Mohiyuddin Marghoob, Mu John C, Li Jian, Bani Asadi Narges, Gerstein Mark B, Abyzov Alexej, Wong Wing H, Lam Hugo Y K
Bina Technologies, Roche Sequencing, Redwood City, CA 94065, USA.
Program in Computational Biology and Bioinformatics, Yale University, New Haven, CT 06520, USA.
Bioinformatics. 2015 Aug 15;31(16):2741-4. doi: 10.1093/bioinformatics/btv204. Epub 2015 Apr 10.
Structural variations (SVs) are large genomic rearrangements that vary significantly in size, making them challenging to detect with the relatively short reads from next-generation sequencing (NGS). Different SV detection methods have been developed; however, each is limited to specific kinds of SVs with varying accuracy and resolution. Previous works have attempted to combine different methods, but they still suffer from poor accuracy particularly for insertions. We propose MetaSV, an integrated SV caller which leverages multiple orthogonal SV signals for high accuracy and resolution. MetaSV proceeds by merging SVs from multiple tools for all types of SVs. It also analyzes soft-clipped reads from alignment to detect insertions accurately since existing tools underestimate insertion SVs. Local assembly in combination with dynamic programming is used to improve breakpoint resolution. Paired-end and coverage information is used to predict SV genotypes. Using simulation and experimental data, we demonstrate the effectiveness of MetaSV across various SV types and sizes.

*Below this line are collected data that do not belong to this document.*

/-! ## Runs: what every step keeps, and what words keep -/

/-- The induction over a run, once: what every step keeps holds where the run ends. -/
theorem runFor_keeps {P : State → Prop} (hstep : ∀ s t, P s → step s = .next t → P t) {n : Nat} {s t : State}
    (hs : P s) (h : runFor n s = .next t) : P t := by
  induction n generalizing s with
  | zero => cases h; exact hs
  | succ n ih =>
    obtain ⟨u, hu, ht⟩ := runFor_succ_inv h
    exact ih (hstep s u hs hu) ht

/-- The induction over command words, once: words that all meet `Q` are executed to their end, and what executing
such a word keeps, whatever is on the channels, holds there. -/
theorem runFor_words_keeps {P : State → Prop} {Q : Word → Prop} (hport : ∀ s q, P s → P { s with port := q })
    (hexec : ∀ w s t, Q w → P s → execWord w s = .next t → P t) {ws : List Word} {rest : List Input} {s : State}
    (hcmd : s.port.cmd = asInputs ws ++ rest) (hws : ∀ w ∈ ws, Q w) (hs : P s) :
    ∃ t, runFor ws.length s = .next t ∧ t.port.cmd = rest ∧ P t := by
  induction ws generalizing s with
  | nil => exact ⟨s, rfl, hcmd, hs⟩
  | cons w ws ih =>
    obtain ⟨hw, hws⟩ := List.forall_mem_cons.1 hws
    obtain ⟨u, hu, ha⟩ := execWord_answer w { s with port := { s.port with cmd := asInputs ws ++ rest } }
    obtain ⟨t, ht, hp⟩ := ih ha.cmd hws (hexec _ _ _ hw (hport _ _ hs) hu)
    exact ⟨t, (runFor_next ((step_word hcmd).trans hu)).trans ht, hp⟩

/-! ## The channels have no influence (10_state.md R30) -/

theorem buildInto_anyPort (k : Slot) (p : U16) (s : State) : ∃ b st v bs, ∀ q : Port,
    buildInto k p { s with port := q } = respond st v bs { s with block := b, port := q } := by
  cases h : inUse s k with
  | true => exact ⟨s.block, _, _, _, fun q => buildInto_inuse (s := { s with port := q }) p h⟩
  | false =>
    exact ⟨(setUv (writeTable s (slotTab k) (buildTable p)) k).block, _, _, _,
      fun q => buildInto_free (s := { s with port := q }) p h⟩

/-- What an operation does to the block and what it answers are the same whatever is on the channels. -/
theorem exec_anyPort (i : Instr) (s : State) : ∃ b st v bs, ∀ q : Port,
    exec i { s with port := q } = .next (respond st v bs { s with block := b, port := q }) := by
  cases i with
  | build k p =>
    obtain ⟨b, st, v, bs, h⟩ := buildInto_anyPort k p s
    exact ⟨b, st, v, bs, fun q => congrArg _ (h q)⟩
  | mktab k p =>
    obtain ⟨b, st, v, bs, h⟩ := buildInto_anyPort k p s
    simp only [exec, execMktab]
    split
    · exact ⟨s.block, _, _, _, fun _ => rfl⟩
    · split
      · exact ⟨s.block, _, _, _, fun _ => rfl⟩
      · exact ⟨b, st, v, bs, fun q => congrArg _ (h q)⟩
  | tread n i =>
    have hn (q : Port) : notBuilt { s with port := q } n = notBuilt s n := notBuilt_congr rfl n
    simp only [exec, execTread, hn]
    split
    · exact ⟨s.block, _, _, _, fun _ => rfl⟩
    · exact ⟨s.block, .ok, tabRead s n i, _, fun _ => rfl⟩
  | new c n =>
    have hn (q : Port) : notBuilt { s with port := q } n = notBuilt s n := notBuilt_congr rfl n
    simp only [exec, execNew, hn]
    split
    · exact ⟨s.block, _, _, _, fun _ => rfl⟩
    · exact ⟨(writeTref (writeCrc s c 0x0000#16) c n).block, _, _, _, fun _ => rfl⟩
  | reset c => exact ⟨(writeCrc s c 0x0000#16).block, _, _, _, fun _ => rfl⟩
  | write c b =>
    exact ⟨(writeCrc s c (update (readCrc s c) (tableAt s (readTref s c)) [b])).block, _, _, _, fun _ => rfl⟩
  | sum16 c => exact ⟨s.block, .ok, readCrc s c, _, fun _ => rfl⟩
  | sum c => exact ⟨s.block, .ok, _, sumBytes [] (readCrc s c), fun _ => rfl⟩
  | blksz c => exact ⟨s.block, _, _, _, fun _ => rfl⟩
  | size c => exact ⟨s.block, _, _, _, fun _ => rfl⟩

theorem execWord_anyPort (w : Word) (s : State) : ∃ b st v bs, ∀ q : Port,
    execWord w { s with port := q } = .next (respond st v bs { s with block := b, port := q }) := by
  unfold execWord
  split
  · exact exec_anyPort _ s
  · exact ⟨s.block, _, _, _, fun _ => rfl⟩

/-- What words do to the block and what they answer are the same whatever waits behind them and whatever was
answered before them. -/
theorem runFor_words_anyPort (ws : List Word) (s : State) : ∃ b rs bytes, rs.length = ws.length ∧
    ∀ q : Port, ∀ rest : List Input, q.cmd = asInputs ws ++ rest →
      runFor ws.length { s with port := q } =
        .next { s with block := b, port := { cmd := rest, rsp := q.rsp ++ rs, obyte := q.obyte ++ bytes } } := by
  induction ws generalizing s with
  | nil =>
    refine ⟨s.block, [], [], rfl, fun q rest hq => ?_⟩
    obtain rfl : q.cmd = rest := hq
    simp
  | cons w ws ih =>
    obtain ⟨b, st, v, bs, hw⟩ := execWord_anyPort w s
    obtain ⟨b', rs, bytes, hlen, hws⟩ := ih { s with block := b }
    refine ⟨b', responseWord st v :: rs, bs ++ bytes, by simp [hlen], fun q rest hq => ?_⟩
    have hfirst := (step_word (s := { s with port := q }) hq).trans (hw _)
    simpa [respond] using (runFor_next hfirst).trans (hws _ rest rfl)

end Sys2Proof.Machine
end

section
/-! PROOFS. O34: the pure reads change nothing and leave no trace. -/

namespace Sys2Proof.Machine

theorem exec_pureRead {i : Instr} (h : pureRead i = true) (s : State) :
    ∃ t, exec i s = .next t ∧ t.block = s.block := by
  cases i with
  | build | mktab | new | reset | write => cases h
  | tread n i =>
    simp only [exec, execTread]
    split <;> exact ⟨_, rfl, rfl⟩
  | sum16 | sum | blksz | size => exact ⟨_, rfl, rfl⟩

theorem execWord_pureRead {w : Word} {s t : State} (hw : pureReadWord w = true) (h : execWord w s = .next t) :
    t.block = s.block := by
  cases hd : decode w with
  | illegal => simp [pureReadWord, hd] at hw
  | legal i =>
    obtain ⟨u, hu, hb⟩ := exec_pureRead (i := i) (by simpa [pureReadWord, hd] using hw) s
    simp only [execWord, hd, hu] at h
    cases h
    exact hb

/-- Executing a word does not touch the count of resets. -/
theorem execWord_resets {w : Word} {s t : State} (h : execWord w s = .next t) : t.resets = s.resets := by
  obtain ⟨u, hu, ha⟩ := execWord_answer w s
  cases hu.symm.trans h
  exact ha.resets

/-- Words that only read leave all but the channels as it was. -/
theorem runFor_pureReads {ws : List Word} {rest : List Input} {s : State} (hws : ∀ w ∈ ws, pureReadWord w = true)
    (hcmd : s.port.cmd = asInputs ws ++ rest) :
    ∃ q : Port, runFor ws.length s = .next { s with port := q } ∧ q.cmd = rest := by
  obtain ⟨⟨b, q, r⟩, ht, hrest, hb, hr⟩ := runFor_words_keeps
    (P := fun t => t.block = s.block ∧ t.resets = s.resets) (fun _ _ h => h)
    (fun _ _ _ hw ⟨hb, hr⟩ h => ⟨(execWord_pureRead hw h).trans hb, (execWord_resets h).trans hr⟩)
    hcmd hws ⟨rfl, rfl⟩
  cases hb
  cases hr
  exact ⟨q, ht, hrest⟩

/-- Settles O34: the reads leave the block as it was, and from the same block the later words do the same and
answer the same, whatever the channels carry from the reads. -/
theorem pureReadsChangeNoLaterResponse : Obligations.PureReadsChangeNoLaterResponse := by
  refine ⟨fun i s h => exec_pureRead h s, ?_⟩
  rintro ws vs rest s s' hws hcmd rfl
  obtain ⟨q, hm, hq⟩ := runFor_pureReads hws hcmd
  obtain ⟨b, rs, bytes, hlen, hvs⟩ := runFor_words_anyPort vs s
  exact ⟨_, _, _, rs, bytes, hm, hvs q rest hq, hvs _ rest rfl, rfl, hlen, rfl, rfl, rfl, rfl⟩

end Sys2Proof.Machine
end

section
/-! PROOFS. The invariant `Inv`: it holds at reset, every step keeps it, so every reached state meets it. -/

namespace Sys2Proof.Machine

/-! ## The reset contents of the table space (10_state.md R31) -/

theorem unlisted_ansi (i : Byte) : unlisted (entryAddr TabNo.ansi i).toNat = some (entry Config.ansiPoly i) := by
  have h := i.isLt
  simp [unlisted, entryAddr_toNat, cachedAnsi, buildTable, h]

theorem unlisted_ccitt (i : Byte) : unlisted (entryAddr TabNo.ccitt i).toNat = some (entry Config.ccittPoly i) := by
  have hlt := i.isLt
  have h : 256 + i.toNat < 512 := by omega
  have hi : BitVec.ofNat 8 (256 + i.toNat) = i := BitVec.eq_of_toNat_eq (by rw [BitVec.toNat_ofNat]; omega)
  simp [unlisted, entryAddr_toNat, cachedCcitt, buildTable, h, hi]

theorem unlisted_slot (k : Slot) (i : Byte) : unlisted (entryAddr (slotTab k) i).toNat = none := by
  have h : ¬ 256 * (2 + k.val) + i.toNat < 0x100 := by omega
  have h' : ¬ 256 * (2 + k.val) + i.toNat < 0x200 := by omega
  rw [entryAddr_toNat, slotTab_toNat, unlisted, if_neg h, if_neg h']

/-! ## The invariant (10_state.md R28, R29) -/

/-- The invariant speaks of the block alone. -/
theorem inv_of_block_eq {s t : State} (h : t.block = s.block) (hs : Inv s) : Inv t := by
  obtain ⟨b, q, r⟩ := t
  obtain rfl : b = s.block := h
  exact ⟨hs.canonical, hs.ansi, hs.ccitt, hs.built, hs.unbuilt, hs.refs⟩

theorem readTref_reset (c : Ctx) : readTref State.reset c = TabNo.ansi := by
  revert c; decide

theorem readUv_reset (k : Slot) : readUv State.reset k = false := by
  revert k; decide

theorem inv_reset : Inv State.reset where
  canonical := rfl
  ansi := unlisted_ansi
  ccitt := unlisted_ccitt
  built k h := absurd h (by simp [readUv_reset])
  unbuilt k _ := unlisted_slot k
  refs c := by rw [readTref_reset]; rfl

theorem inv_writeCrc {s : State} (hs : Inv s) (c : Ctx) (v : U16) : Inv (writeCrc s c v) :=
  ⟨hs.canonical, hs.ansi, hs.ccitt, hs.built, hs.unbuilt, hs.refs⟩

theorem inv_writeTref {s : State} (hs : Inv s) (c : Ctx) {n : TabNo} (hn : notBuilt s n = false) :
    Inv (writeTref s c n) where
  canonical := hs.canonical
  ansi := hs.ansi
  ccitt := hs.ccitt
  built := hs.built
  unbuilt := hs.unbuilt
  refs c' := by
    rw [readTref_writeTref]
    split
    · exact hn
    · exact hs.refs c'

/-- A table written is the table held. -/
theorem holdsTable_writeTable_same (s : State) (n : TabNo) (p : U16) :
    HoldsTable (writeTable s n (buildTable p)) n p := fun i => by
  simp [Memory.read_fill, buildTable]

theorem read_writeTable_other {s : State} {n m : TabNo} (h : m ≠ n) (T : Table) (i : Byte) :
    (writeTable s n T).block.tab.read (entryAddr m i) = s.block.tab.read (entryAddr m i) := by
  simp [Memory.read_fill, h]

theorem holdsTable_writeTable_other {s : State} {n m : TabNo} {p : U16} (h : m ≠ n) (T : Table)
    (hs : HoldsTable s m p) : HoldsTable (writeTable s n T) m p := fun i =>
  (read_writeTable_other h T i).trans (hs i)

theorem ansi_ne_slotTab (k : Slot) : TabNo.ansi ≠ slotTab k := by
  revert k; decide

theorem ccitt_ne_slotTab (k : Slot) : TabNo.ccitt ≠ slotTab k := by
  revert k; decide

/-- A slot that is built stays built when a slot is. -/
theorem notBuilt_setUv {s : State} {n : TabNo} (k : Slot) (h : notBuilt s n = false) :
    notBuilt (setUv s k) n = false := by
  cases hn : userSlot n with
  | none => simp [notBuilt, hn]
  | some l =>
    simp only [notBuilt, hn, Bool.not_eq_false', readUv_setUv] at h ⊢
    split
    · rfl
    · exact h

theorem inv_build {s : State} (hs : Inv s) (k : Slot) (p : U16) :
    Inv (setUv (writeTable s (slotTab k) (buildTable p)) k) where
  canonical := Memory.wf_fill hs.canonical _ _
  ansi := holdsTable_writeTable_other (ansi_ne_slotTab k) _ hs.ansi
  ccitt := holdsTable_writeTable_other (ccitt_ne_slotTab k) _ hs.ccitt
  built l hl := by
    by_cases hk : k = l
    · subst hk
      exact ⟨p, holdsTable_writeTable_same s _ p⟩
    · obtain ⟨p', hp'⟩ := hs.built l (by simpa [hk] using hl)
      exact ⟨p', holdsTable_writeTable_other (fun e => hk (slotTab_inj.1 e).symm) _ hp'⟩
  unbuilt l hl i := by
    by_cases hk : k = l
    · simp [hk] at hl
    · rw [setUv_tab, read_writeTable_other fun e => hk (slotTab_inj.1 e).symm]
      exact hs.unbuilt l (by simpa [hk] using hl) i
  refs c := notBuilt_setUv k (hs.refs c)

theorem inv_of_blockChange {s t : State} (hs : Inv s) (h : BlockChange s t.block) : Inv t := by
  cases h with
  | same h => exact inv_of_block_eq h hs
  | build k p _ h => exact inv_of_block_eq h (inv_build hs k p)
  | crc c v h => exact inv_of_block_eq h (inv_writeCrc hs c v)
  | fresh c n there h => exact inv_of_block_eq h (inv_writeTref (inv_writeCrc hs c _) c there)

theorem inv_step {s t : State} (hs : Inv s) (h : step s = .next t) : Inv t := by
  obtain ⟨rest, -, rfl⟩ | ⟨w, rest, -, -, ha⟩ := step_cases h
  · exact inv_of_block_eq (s := State.reset) rfl inv_reset
  · refine inv_of_blockChange ?_ ha.change
    exact inv_of_block_eq (s := s) rfl hs

theorem inv_started (inputs : List Input) : Inv (started inputs) :=
  inv_of_block_eq (s := State.reset) rfl inv_reset

/-- Every state a run from reset reaches meets the invariant. -/
theorem inv_reached {inputs : List Input} {n : Nat} {t : State} (h : runFor n (started inputs) = .next t) : Inv t :=
  runFor_keeps (fun _ _ => inv_step) (inv_started inputs) h

/-- In a state that meets the invariant a table that is there is cached or a built slot's, and holds the table of
some polynomial. -/
theorem holdsTable_of_built {s : State} (hs : Inv s) {n : TabNo} (hn : notBuilt s n = false) :
    (n = TabNo.ansi ∨ n = TabNo.ccitt ∨ ∃ k : Slot, n = slotTab k ∧ readUv s k = true) ∧
      ∃ p : U16, HoldsTable s n p := by
  obtain rfl | rfl | ⟨k, rfl⟩ := tabNo_cases n
  · exact ⟨.inl rfl, _, hs.ansi⟩
  · exact ⟨.inr (.inl rfl), _, hs.ccitt⟩
  · have hk : readUv s k = true := by simpa using hn
    exact ⟨.inr (.inr ⟨k, rfl, hk⟩), hs.built k hk⟩

end Sys2Proof.Machine
end

section
/-! PROOFS. O39: the table a context refers to is built and stays. -/

namespace Sys2Proof.Machine

/-- Executing an operation changes no entry of a table that a context refers to: it builds only into a free slot. -/
theorem BlockChange.read_referenced {s : State} {b : Block} (h : BlockChange s b) (c : Ctx) (i : Byte) :
    b.tab.read (entryAddr (readTref s c) i) = s.block.tab.read (entryAddr (readTref s c) i) := by
  cases h with
  | same h | crc _ _ h | fresh _ _ _ h => subst h; rfl
  | build k p free h =>
    have hc : readTref s c ≠ slotTab k := fun e => by simp [(inUse_iff s k).2 ⟨c, e⟩] at free
    rw [h, setUv_tab, read_writeTable_other hc]

@[simp] theorem readTref_buildInto (k : Slot) (p : U16) (s : State) (c : Ctx) :
    readTref (buildInto k p s) c = readTref s c := by
  cases h : inUse s k with
  | true => rw [buildInto_inuse p h]; rfl
  | false => rw [buildInto_free p h]; rfl

/-- Only NEW of `c` writes `TREF[c]` (10_state.md R22). -/
theorem exec_readTref {i : Instr} {s t : State} {c : Ctx} (h : exec i s = .next t) (hi : ∀ n, i ≠ .new c n) :
    readTref t c = readTref s c := by
  cases i with
  | build k p => cases h; simp
  | mktab k p =>
    simp only [exec, execMktab] at h
    split at h
    · cases h; rfl
    · split at h <;> cases h <;> simp
  | tread n i =>
    simp only [exec, execTread] at h
    split at h <;> cases h <;> rfl
  | new c' n =>
    have hc : c' ≠ c := fun e => hi n (by rw [e])
    simp only [exec, execNew] at h
    split at h
    · cases h; rfl
    · cases h; simp [hc]
  | reset | write | sum16 | sum | blksz | size => cases h; rfl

Code in Python is at http://bioinform.github.io/metasv/.
Supplementary data are available at Bioinformatics online.
结构变异(SVs)是大规模的基因组重排,其大小差异显著,这使得利用来自下一代测序(NGS)的相对较短的读段来检测它们具有挑战性。已经开发了不同的SV检测方法;然而,每种方法都局限于特定类型的SVs,其准确性和分辨率各不相同。先前的工作试图将不同的方法结合起来,但它们仍然存在准确性差的问题,特别是对于插入变异。我们提出了MetaSV,一种集成的SV检测工具,它利用多个正交的SV信号来实现高精度和高分辨率。MetaSV通过合并来自多个工具的所有类型SVs的检测结果来进行。它还分析比对中的软剪切读段以准确检测插入变异,因为现有工具往往低估插入SVs。结合局部组装和动态规划来提高断点分辨率。利用双末端和覆盖信息来预测SV基因型。通过模拟和实验数据,我们证明了MetaSV在各种SV类型和大小上的有效性。
用Python编写的代码可在http://bioinform.github.io/metasv/获取。
补充数据可在《生物信息学》在线获取。